There is a large school of thought that homo erectus is just homo sapian, so it is very possible that they had faith in a deity.
That depends upon the level of sophication or language and the ability to make stuff up and lie about it.
@@luludhamma774 why do you think language was ever invented, so they could sit around the fire and lie to one another, just as we all do today.
And.......... after all these years they're trying to outlaw fire.

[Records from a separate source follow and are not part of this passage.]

-- ==== Sys2Proof/Machine/Sync.lean ====
section
/-! DEFINITION. Fences, barriers, waits and thread control: classes 0xC and 0xD (R47, R58, R149, R162, R177–R181), and the end
of a launch (R186). -/

namespace Sys2Proof.Machine

open Sys2Proof

/-- FENCE (R149, R177): the thread waits until nothing of its own is outstanding. -/
def execFence (th : Thr) (s : State) : Answer := .next (s.issue th (fun _ s => .wait s .fence))

/-- BAR (R178): waits at barrier n of the tile; a field above 3 names no barrier (log 31). -/
def execBar (th : Thr) (b : BitVec 5) (md : BitVec 8) (s : State) : Answer :=
  .next (s.issue th (fun _ s => match maskReg b with
    | some n => if modHigh md ≠ 0 then illegal s else .wait s (.bar n)
    | none => illegal s))

/-- GBAR (R179): a fence, then the barrier across the launch. -/
def execGbar (th : Thr) (s : State) : Answer := .next (s.issue th (fun _ s => .wait s .gbarFence))

/-- WAIT_DMA (R180): waits until at most n DMAs are outstanding; an n outside 0–4 is illegal (log 50). -/
def execWaitDma (th : Thr) (imm : BitVec 13) (s : State) : Answer :=
  .next (s.issue th (fun _ s => if 4 < imm.toNat then illegal s else .wait s (.dma imm.toNat)))

/-- A wait on the aligned 64-bit scratchpad word at the address in a (R180); a misaligned address faults with cause 0x02 (R51),
uncorrectable data with 0x04 (R55). It does not round, so that mod bits [7:4] are reserved (R162, R163). -/
def waitWord (th : Thr) (a b : BitVec 5) (md : BitVec 8) (ecc : PadErrs) (cond : Nat → Word → WaitCond) (s : State) : State :=
  s.issue th (fun x s => if modHigh md ≠ 0 then illegal s else need s th [a, b] [] (
    let off := (x.readS a).toNat % padSize
    if off % 8 ≠ 0 then .fault s 0x02
    else
      let c := s.padCheck th.tile off 8 ecc
      if c.2 then .fault c.1 0x04 else .wait c.1 (cond off (x.readS b))))

/-- WAIT_EQ (R180) -/
def execWaitEq (th : Thr) (a b : BitVec 5) (md : BitVec 8) (ecc : PadErrs) (s : State) : Answer := .next (waitWord th a b md ecc .eq s)

/-- WAIT_NE (R180) -/
def execWaitNe (th : Thr) (a b : BitVec 5) (md : BitVec 8) (ecc : PadErrs) (s : State) : Answer := .next (waitWord th a b md ecc .ne s)

/-- WAIT_GE (R180): unsigned. -/
def execWaitGe (th : Thr) (a b : BitVec 5) (md : BitVec 8) (ecc : PadErrs) (s : State) : Answer := .next (waitWord th a b md ecc .ge s)

/-- Every started thread of a tile is HALTED (R186). -/
def Tile.ended (x : Tile) : Bool := x.threads.toList.all (fun y => !y.started || decide (y.state = .halted))

/-- A launch whose every started thread is HALTED ends, and its descriptor with OK (R186, R212). -/
def State.endIfDone (s : State) (t : Nat) : State :=
  match s.launchOf t with
  | some l =>
    if s.tiles.all (fun e => !l.has e.1 || e.2.ended) then (s.endLaunch l false).complete l.q (plain 0) else s
  | none => s

/-- HALT (R181): the thread enters HALTED; the launch ends with its last thread (R186). -/
def execHalt (th : Thr) (s : State) : Answer := .next ((s.issue th (fun _ s => .halt s)).endIfDone th.tile)

/-- PRIO (R48, R181): the priority bit becomes imm13[0]. -/
def execPrio (th : Thr) (imm : BitVec 13) (s : State) : Answer :=
  .next (s.issue th (fun _ s =>
    .done (s.setThread th.tile th.thread { s.thread th.tile th.thread with prio := imm.getLsbD 0 })))

/-- RDRNG (R93, R181): d receives the rounding generator's state. -/
def execRdrng (th : Thr) (d : BitVec 5) (s : State) : Answer :=
  .next (s.issue th (fun x s => need s th [d] [] (.done (s.writeScalar th d x.rng))))

/-- WRRNG (R93, R181): the generator's state from a; zero stores 1. -/
def execWrrng (th : Thr) (a : BitVec 5) (s : State) : Answer :=
  .next (s.issue th (fun x s => need s th [a] []
    (.done (s.setThread th.tile th.thread { s.thread th.tile th.thread with rng := rngWrite (x.readS a) }))))

/-- RDTIME (R181, R471): d receives the time stamp counter of the tile's die. -/
def execRdtime (th : Thr) (d : BitVec 5) (s : State) : Answer :=
  .next (s.issue th (fun _ s => need s th [d] []
    (.done (s.writeScalar th d (s.clk.stamp[th.tile.val / 640]?.getD 0)))))

/-- IMGADDR (R181): d receives the device address of the image base plus imm13 × 64. -/
def execImgaddr (th : Thr) (d : BitVec 5) (imm : BitVec 13) (s : State) : Answer :=
  .next (s.issue th (fun _ s => need s th [d] [] (
    let base := match s.launchOf th.tile with
      | some l => l.imgAddr
      | none => 0
    .done (s.writeScalar th d (BitVec.ofNat 64 base + imm13 imm * 64)))))

/-- The word is an illegal encoding (R161, R162, R168): its class, bits [31:28], is 0xE or 0xF; it is a gth or an sct, the class 0x3 words
with 0xF in [27:24], whose vector registers do not exist or whose mod byte holds a reserved value; it is another class 0x3 word with view
bits, a class 0x4 or 0x6 word with the reserved view, or a class 0x0 or 0x5 word with mod bits that R163 and R166 reserve; it is a word of the
classes 0x5 and 0x7 to 0xB with 0b11 in [7:6], which whatever its op is the reserved view, rounding field, format code or reserved mod bits (R90, R105,
R163, R174); or its op is not listed, a reserved bit is not zero or a register does not exist, which the spec settles of no word of another class
(log 180). -/
def illegalWord (w : BitVec 32) : Bool :=
  if 14 ≤ bits w.toNat 31 28 then true
  else if bits w.toNat 31 28 = 3 then
    if bits w.toNat 27 24 = 15 then
      (vecReg (w.extractLsb' 18 5)).isNone || (vecReg (w.extractLsb' 8 5)).isNone || (gatherFmt (w.extractLsb' 0 8)).isNone
    else bits w.toNat 23 22 != 0 || !Config.wordListed w
  else if bits w.toNat 31 28 = 0 ∧ bits w.toNat 7 4 ≠ 0 then true
  else if bits w.toNat 31 28 = 5 ∧ bits w.toNat 5 4 ≠ 0 then true
  else if bits w.toNat 31 28 ∈ [5, 7, 8, 9, 10, 11] ∧ bits w.toNat 7 6 = 3 then true
  else if (bits w.toNat 31 28 = 4 ∨ bits w.toNat 31 28 = 6) ∧ bits w.toNat 23 22 = 3 then true
  else !Config.wordListed w

/-- ILLEGAL_ENCODING (R162): a thread that meets an illegal word faults with cause 0x01. -/
def execIllegalEncoding (th : Thr) (w : BitVec 32) (s : State) : Answer :=
  .next (if illegalWord w then s.issue th (fun _ s => illegal s) else s)

/-- STARVATION_PROMOTION (R47): a READY normal-priority thread passed over for 64 cycles counts as high priority for its next
issue, and is marked so; it counts so by itself too (Thread.high). -/
def execStarvationPromotion (th : Thr) (s : State) : Answer :=
  let x := s.thread th.tile th.thread
  .next (if x.state = .ready ∧ x.prio = false ∧ 64 ≤ x.passed then
    s.setThread th.tile th.thread { x with boosted := true } else s)

/-- ICACHE_REFETCH (R58): a parity error invalidated a line, which has been fetched again; where that fails as well, the thread
faults with cause 0x09. -/
def execIcacheRefetch (th : Thr) (again : Bool) (s : State) : Answer :=
  let t := th.tile.val
  let s := s.setTile t { s.tile t with icacheEvents := (s.tile t).icacheEvents + 1 }
  .next (if again then (s.lateFault t th.thread 0x09 (s.thread t th.thread).pc).settle t else s)

end Sys2Proof.Machine
end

I'm guessing early humans are still here. It's called evolution, not climate change. This stuff makes me laugh. A little entertaining though. Funny how money and politics has too enter into everything.
Very good! 👍
Sometimes i think that the humans are the species that should be extinct, no the dinosaurs.
You are so gay
Dinosaurs were cool 🦕 🦖 🐲
Lots of humans species went extinct. And some dinosaur species haven't. In every mass extinction event (5 previous) 75% of species on earth or more went extinct. Plus there is always a background extinction rate normally
@@frakismaximus3052agreed!
Dinosaurs are not extinct. Birds are therapod dinosaurs.
Housing began and spread with agriculture when our ancestors needed a place to store grains year round, about 10,000 years ago. Prior there were only temporary shelters. No houses 1.75 million years ago.